··· RAW DATA
/-- Who makes a request on a port (20 R464): the host through a function, or a peer module on a partition's stream. -/
inductive PortAgent where
  | fn (n : Nat)
  | peer (n : Fin 64) (part : Nat)
  deriving DecidableEq, Repr

/-- A request on a port: a read of `size` bytes or a write of `data`, optionally on a stream keyed from a key slot. -/
structure PortReq where
  agent : PortAgent
  addr : Nat
  write : Bool
  size : Nat
  data : List W8
  keySlot : Option Nat
  deriving DecidableEq, Repr

/-- A control core's access (08 R217). -/
inductive CoreOp where
  | load | store | lr | sc
  | swap | add | and | or | xor | min | max | minu | maxu
  deriving DecidableEq, Repr

/-- A control core's access, with what its fences and its .aq and .rl bits make it (08 R217). -/
structure CoreAccess where
  part : Nat
  hart : Nat
  op : CoreOp
  addr : Nat
  size : Nat
  data : W64
  rel : Bool
  acq : Bool
  deriving DecidableEq, Repr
······
Provide the count of lines in the data above that include the word "stream", with no added text.

**TASK RESPONSE**
2